At some point someone should rewrite the logic to coalesce files to
use chunks of some reasonable size, as discontinuity between such
chunks is immaterial and mallocing this much space is silly and
fragile. Also, the kernel only accepts up to 65536 blocks at a time
for bmapv and markv, so processing more than this at once probably
isn't useful and may not even work currently.
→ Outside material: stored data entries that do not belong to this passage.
-- ==== Sys2Proof/Certificates/Slice0/Obligations.lean ====
section
/-!
DEFINITION. Certificates/Slice0/Obligations.lean: the statements for the provers.
-/

open Sys2Proof Sys2Proof.Machine

/-- A step runs the command at the front of the queue. For every command and state, a step of a state with that command at the front of its queue is exec of the command on the state with the rest of the queue. Where the rules leave room the clauses state the model's readings (log entries 3) -/
def Obligations.StepRunsFrontCommand : Prop :=
  ∀ (c : Instr) (rest : List Instr) (s : State),
        s.pending = c :: rest → step s = exec c { s with pending := rest }

/-- The epoch, its read, and the PPS capture. EPOCH_TICK advances the epoch by one modulo 2^64 while it counts, leaves a STOPPED epoch where it is, and on the first tick after the first lock starts it at 0 with EPOCH_STATE VALID; an analogue Facet due to leave its fallback oscillator leaves it at the tick noted for it and not before; TB_EPOCH_LO_READ returns the low half and latches the high half for its requester; an enabled PPS edge is captured with its stamp, its interval, its count, OVERRUN where the last capture was not read, PPS_CAPTURE and its record; PPS_MISSING is raised 1.5 s after the last capture, and marked so that it is not raised again before another; a PPS_EN that changes from 0 to 1 clears PPS_INTERVAL and PPS_COUNT and forgets the previous capture for the interval; PPS_STAMP_LO_READ returns the low half of the captured tick and latches the high half and SUB. Where the rules leave room the clauses state the model's readings (log entries 3) -/
def Obligations.EpochAndPpsCommands : Prop :=
  (∀ (s : State),
    s.bring.epochNext = false →
    s.rd TB_STAT.EPOCH_STATE 0 ≠ 0 ∨ s.cas.counting = true →
    s.bring.afBack.all (fun e => decide ((s.epoch + 1) % 2 ^ 64 < e)) = true →
    Gives (.epochTick) s fun t =>
      t = { s with epoch := (s.epoch + 1) % 2 ^ 64, tb := s.tb + 1 }) ∧
  (∀ (e : Nat) (s : State),
    s.bring.epochNext = false →
    s.bring.afBack = some e →
    e ≤ (if s.counting then (s.epoch + 1) % 2 ^ 64 else s.epoch) →
    Gives (.epochTick) s fun t =>
      (t.epoch = if s.counting then (s.epoch + 1) % 2 ^ 64 else s.epoch) ∧
      (t.rd AF_STAT.FALLBACK 0 = 0 ∧ t.bring = { s.bring with afBack := none } ∧ t.tb = s.tb + 1) ∧
      FieldsKept s t [(AF_STAT.FALLBACK, 0)] ∧
      t = { s with epoch := t.epoch, tb := t.tb, chip := { s.chip with regs := t.chip.regs, bring := t.chip.bring } }) ∧
  (∀ (s : State),
    s.bring.epochNext = false →
    s.rd TB_STAT.EPOCH_STATE 0 = 0 →
    s.cas.counting = false →
    s.bring.afBack.all (fun e => decide (s.epoch < e)) = true →
    Gives (.epochTick) s fun t =>
      t = { s with tb := s.tb + 1 }) ∧
  (∀ (s : State),
    s.bring.epochNext = true →
    s.rd TB_STAT.EPOCH_STATE 0 = 0 →
    Gives (.epochTick) s fun t =>
      t.epoch = 0 ∧
      t.tb = s.tb + 1 ∧
      t.rd TB_STAT.EPOCH_STATE 0 = 1 ∧
      t.bring.epochNext = false ∧
      FieldsKept s t [(TB_STAT.EPOCH_STATE, 0)] ∧
      t = { s with epoch := 0, tb := s.tb + 1, chip := { s.chip with regs := t.chip.regs, bring := t.chip.bring, prodq := t.chip.prodq } }) ∧
  (∀ (req : Req) (s : State),
    s.reaches req = true →
    s.ready pgTb = true →
    Gives (.tbEpochLoRead req) s fun t =>
      (match req with | .host => t.tbu.eLatchHost | .tunnel => t.tbu.eLatchTunnel) = s.epoch / 2 ^ 32 ∧
      t.out = s.out ++ [.readData (decide (req = .tunnel)) (s.epoch % 2 ^ 32) false] ∧
      t = { s with chip := { s.chip with tbu := t.chip.tbu, out := t.chip.out } }) ∧
  (∀ (falling : Bool) (sub : Fin 8) (s : State),
    s.on TB_CTRL.PPS_EN 0 = true →
    s.on TB_CTRL.PPS_EDGE 0 = falling →
    Gives (.ppsInEdge falling sub) s fun t =>
      (t.tbu.capT = s.epoch ∧ t.tbu.capSub = sub.val ∧ t.tbu.unread = true) ∧
      t.rd PPS_STAMP_LO.PPS_LO 0 = s.epoch % 2 ^ 32 ∧
      (t.rd PPS_INTERVAL.INTERVAL 0 =
        if s.tbu.since then min 0xFFFFFFFF (s.epoch * 8 + sub.val - (s.tbu.capT * 8 + s.tbu.capSub)) else 0) ∧
      t.rd PPS_STAT.PPS_COUNT 0 = (s.rd PPS_STAT.PPS_COUNT 0 + 1) % 2 ^ 24 ∧
      t.rd PPS_STAT.VALID 0 = 1 ∧
      (s.tbu.unread = true → t.rd PPS_STAT.OVERRUN 0 = 1) ∧
      Raised t pgTb 0 ∧
      Recorded s t 0x05 66 0x0101 ∧
      FieldsKept s t [(PPS_STAMP_LO.PPS_LO, 0), (PPS_INTERVAL.INTERVAL, 0), (PPS_STAT.PPS_COUNT, 0), (PPS_STAT.VALID, 0), (PPS_STAT.OVERRUN, 0), (IRQ_STAT.BITS, pgTb)] ∧
      t = { s with chip := { s.chip with regs := t.chip.regs, tbu := t.chip.tbu, hostp := t.chip.hostp, recs := t.chip.recs } }) ∧
  (∀ (s : State),
    s.on TB_CTRL.PPS_EN 0 = true →
    s.tbu.missed = false →
    s.tbu.watchFrom + 750000000 ≤ s.tb →
    Gives (.ppsMissing) s fun t =>
      t.tbu = { s.tbu with missed := true } ∧
      Raised t pgTb 3 ∧
      FieldsKept s t [(IRQ_STAT.BITS, pgTb)] ∧
      t = { s with chip := { s.chip with regs := t.chip.regs, tbu := t.chip.tbu, hostp := t.chip.hostp } }) ∧
  (∀ (w : Wr) (s : State),
    Accepted s w pgTb →
    bit w.val.toNat 0 = false ∨ s.rd TPLL_STAT.STATE 0 = 1 →
    s.on TB_CTRL.PPS_EN 0 = false →
    Gives (.ppsEnable w) s fun t =>
      t.rd TB_CTRL.PPS_EN 0 = 1 ∧
      t.rd TB_CTRL.PPS_EDGE 0 = flag (bit w.val.toNat 2) ∧
      (t.rd PPS_INTERVAL.INTERVAL 0 = 0 ∧ t.rd PPS_STAT.PPS_COUNT 0 = 0) ∧
      t.tbu = { s.tbu with since := false, watchFrom := s.tb } ∧
      (bit w.val.toNat 0 = false → bit w.val.toNat 3 = false → FieldsKept s t [(TB_CTRL.PPS_EN, 0), (TB_CTRL.PPS_EDGE, 0),
        (PPS_INTERVAL.INTERVAL, 0), (PPS_STAT.PPS_COUNT, 0), (HOST_STAT.COLLIDE_COUNT, 0)]) ∧
      t = { s with chip := { s.chip with regs := t.chip.regs, tbu := t.chip.tbu, hostp := t.chip.hostp, recs := t.chip.recs, prodq := t.chip.prodq } }) ∧
  (∀ (req : Req) (s : State),
    s.reaches req = true →
    s.ready pgTb = true →
    Gives (.ppsStampLoRead req) s fun t =>
      t.out = s.out ++ [.readData (decide (req = .tunnel)) (s.rd PPS_STAMP_LO.PPS_LO 0) false] ∧
      t.rd PPS_STAMP_HI.PPS_HI 0 = s.tbu.capT / 2 ^ 32 % 2 ^ 32 ∧
      t.rd PPS_STAT.SUB 0 = s.tbu.capSub % 8 ∧
      t.tbu = { s.tbu with unread := false } ∧
      FieldsKept s t [(PPS_STAMP_HI.PPS_HI, 0), (PPS_STAT.SUB, 0)] ∧
      t = { s with chip := { s.chip with regs := t.chip.regs, tbu := t.chip.tbu, out := t.chip.out } })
I don't want to change
this around just now as it's not entirely trivial.

diffstat:

 libexec/lfs_cleanerd/cleaner.h      |   3 +-
 libexec/lfs_cleanerd/coalesce.c     |  85 ++++++++++++++++++++++++++++--------
 libexec/lfs_cleanerd/lfs_cleanerd.c |  35 +++++++++++---
 sys/ufs/lfs/lfs.h                   |   4 +-
 sys/ufs/lfs/lfs_extern.h            |   3 +-
 sys/ufs/lfs/lfs_syscalls.c          |  20 ++++----
 6 files changed, 106 insertions(+), 44 deletions(-)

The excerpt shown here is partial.